# Ventilation Questions



## Cameron1 (Mar 19, 2013)

aaa


----------



## lukkychucky (May 14, 2012)

Not a lot of straight ridge for ridge vents and the 2 turbines on the right side are being forced to pull air in from the wooden gable vents on the left side which is whack. The intake should come from the sofitt vents underneath the overhang of the house so you should eliminate the 2 wooden gable vents, cut turbine holes where those 2 gable vents were, install the 2 additional turbines and make sure there are enough intake vents in the sofitts.


----------



## HartsRoofing (Oct 9, 2012)

its hard to tell because of the quality of the images


----------



## CleveRfr (Dec 13, 2012)

I would go with 2 ' 1500 cfm dual control, thermostat/humidistat, power fans. Obviously electric would need run for those.the other option would be the new solar powered power fans.
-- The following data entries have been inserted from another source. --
/-- AND-9. -/
theorem test_and_indy_crosses :
    after regs { start [(0x0010, 0xF0), (0x0011, 0x12), (0x0200, 0x31), (0x0201, 0x10), (0x1310, 0x01)] with a := 0xF0, y := 0x20 } =
      some (0x00, 0x26, 0x0202, 6) := by decide

/-- ASL-3. -/
theorem test_asl_acc :
    after regs { start [(0x0200, 0x0A)] with a := 0xC1 } =
      some (0x82, 0xA5, 0x0201, 2) := by decide

/-- ASL-4. -/
theorem test_asl_acc_shifts_no_carry_in :
    after regs { start [(0x0200, 0x0A)] with a := 0x01, p := 0x25 } =
      some (0x02, 0x24, 0x0201, 2) := by decide

/-- ASL-5. -/
theorem test_asl_zp :
    after (cell 0x0010) (start [(0x0010, 0x81), (0x0200, 0x06), (0x0201, 0x10)]) =
      some (0x02, 0x25, 0x0202, 5) := by decide

/-- ASL-7. -/
theorem test_asl_zpx_wraps :
    after (cell 0x0001) { start [(0x0001, 0xFF), (0x0200, 0x16), (0x0201, 0xFF)] with x := 0x02 } =
      some (0xFE, 0xA5, 0x0202, 6) := by decide

/-- ASL-8. -/
theorem test_asl_abs :
    after (cell 0x1234) (start [(0x0200, 0x0E), (0x0201, 0x34), (0x0202, 0x12), (0x1234, 0x40)]) =
      some (0x80, 0xA4, 0x0203, 6) := by decide

/-- The parameters with `ASL_ZPX_UNINDEXED` true. -/
def unindexed : Config := { Config.default with aslZpxUnindexed := true }

/-- ASL-9, the instruction alone. -/
theorem test_asl_zpx_unindexed :
    let t := execWith unindexed (.aslZpx 0x10)
      { start [(0x0010, 0x40), (0x0011, 0x01)] with x := 0x01 }
    (byteAt t 0x0010, byteAt t 0x0011, t.p) = (0x80, 0x01, 0xA4) := by decide

/-- BIT-1. -/
theorem test_bit_zp :
    after regs { start [(0x0020, 0xC0), (0x0200, 0x24), (0x0201, 0x20)] with a := 0x40 } =
      some (0x40, 0xE4, 0x0202, 3) := by decide

/-- BIT-3. -/
theorem test_bit_zp_clears_n_v :
    after regs { start [(0x0200, 0x24), (0x0201, 0x20)] with a := 0xFF, p := 0xE5 } =
      some (0xFF, 0x27, 0x0202, 3) := by decide

/-- BIT-4. -/
theorem test_bit_abs :
    after regs { start [(0x0200, 0x2C), (0x0201, 0x34), (0x0202, 0x12), (0x1234, 0x3E)] with a := 0x01 } =
      some (0x01, 0x26, 0x0203, 4) := by decide

/-- BR-1. -/
theorem test_bpl_taken :
    after regs { start [(0x0200, 0x10), (0x0201, 0x10)] with p := 0x24 } =
      some (0x00, 0x24, 0x0212, 3) := by decide

/-- BR-2. -/
theorem test_bpl_not_taken :
    after regs { start [(0x0200, 0x10), (0x0201, 0x10)] with p := 0xA4 } =
      some (0x00, 0xA4, 0x0202, 2) := by decide

/-- BR-3. -/
theorem test_bmi_taken :
    after regs { start [(0x0200, 0x30), (0x0201, 0x10)] with p := 0xA4 } =
      some (0x00, 0xA4, 0x0212, 3) := by decide

/-- BR-4. -/
theorem test_bmi_not_taken :
    after regs { start [(0x0200, 0x30), (0x0201, 0x10)] with p := 0x24 } =
      some (0x00, 0x24, 0x0202, 2) := by decide

/-- BR-5. -/
theorem test_bvc_taken :
    after regs { start [(0x0200, 0x50), (0x0201, 0x10)] with p := 0x24 } =
      some (0x00, 0x24, 0x0212, 3) := by decide

/-- BR-6. -/
theorem test_bvc_not_taken :
    after regs { start [(0x0200, 0x50), (0x0201, 0x10)] with p := 0x64 } =
      some (0x00, 0x64, 0x0202, 2) := by decide

/-- BR-7. -/
theorem test_bvs_taken :
    after regs { start [(0x0200, 0x70), (0x0201, 0x10)] with p := 0x64 } =
      some (0x00, 0x64, 0x0212, 3) := by decide

/-- BR-8. -/
theorem test_bvs_not_taken :
    after regs { start [(0x0200, 0x70), (0x0201, 0x10)] with p := 0x24 } =
      some (0x00, 0x24, 0x0202, 2) := by decide

/-- BR-9. -/
theorem test_bcc_taken :
    after regs { start [(0x0200, 0x90), (0x0201, 0x10)] with p := 0x24 } =
      some (0x00, 0x24, 0x0212, 3) := by decide

/-- BR-10. -/
theorem test_bcc_not_taken :
    after regs { start [(0x0200, 0x90), (0x0201, 0x10)] with p := 0x25 } =
      some (0x00, 0x25, 0x0202, 2) := by decide

/-- BR-11. -/
theorem test_bcs_taken :
    after regs { start [(0x0200, 0xB0), (0x0201, 0x10)] with p := 0x25 } =
      some (0x00, 0x25, 0x0212, 3) := by decide

/-- BR-12. -/
theorem test_bcs_not_taken :
    after regs { start [(0x0200, 0xB0), (0x0201, 0x10)] with p := 0x24 } =
      some (0x00, 0x24, 0x0202, 2) := by decide

/-- BR-23. -/
theorem test_bne_wraps_and_crosses :
    after regs { start [(0xFFF0, 0xD0), (0xFFF1, 0x20)] with pc := 0xFFF0 } =
      some (0x00, 0x24, 0x0012, 4) := by decide

/-- BR-24. -/
theorem test_bne_page_test_is_against_next :
    after regs { start [(0x02FE, 0xD0)] with pc := 0x02FE } =
      some (0x00, 0x24, 0x0300, 3) := by decide

/-- BR-15. -/
theorem test_beq_taken :
    after regs { start [(0x0200, 0xF0), (0x0201, 0x10)] with p := 0x26 } =
      some (0x00, 0x26, 0x0212, 3) := by decide

/-- BR-25. -/
theorem test_beq_not_taken_has_no_page_cycle :
    after regs { start [(0x02FD, 0xF0), (0x02FE, 0x01)] with pc := 0x02FD } =
      some (0x00, 0x24, 0x02FF, 2) := by decide

/-- The three bytes on the stack, SP, P and PC after BRK. -/
def broken (t : State) : List Byte × Byte × Byte × Addr :=
  ([byteAt t (stackAddr (t.sp + 3)), byteAt t (stackAddr (t.sp + 2)), byteAt t (stackAddr (t.sp + 1))],
    t.sp, t.p, t.pc)

/-- BRK-2. -/
theorem test_brk_stack_wraps :
    after broken { start [(0xFFFF, 0x30)] with sp := 0x01 } =
      some ([0x02, 0x03, 0x34], 0xFE, 0x24, 0x3000) := by decide

/-- BRK-4. -/
theorem test_brk_pushes_the_old_i :
    after broken { start [] with p := 0x20 } =
      some ([0x02, 0x03, 0x30], 0xFA, 0x24, 0x0000) := by decide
If going this route, eliminate all other forms of exhaust venting so as not to interfere/short circuit the power fan/soffit vent operation.


----------



## Ender (May 16, 2013)

we do wet basement repair, waterproofing, foundation crack repair, etc. One of the big things we run into and handle pretty well is ventilation, normally in crawlspaces and basements. Wet basements = mold/mildew = strong smell = ezbreathe fixes it.

I'm curious as to what you finally did to address the ventilation problems on this particular home. We use the EzBreathe system in most cases.


----------



## Merge (Oct 22, 2015)

what is its price?


----------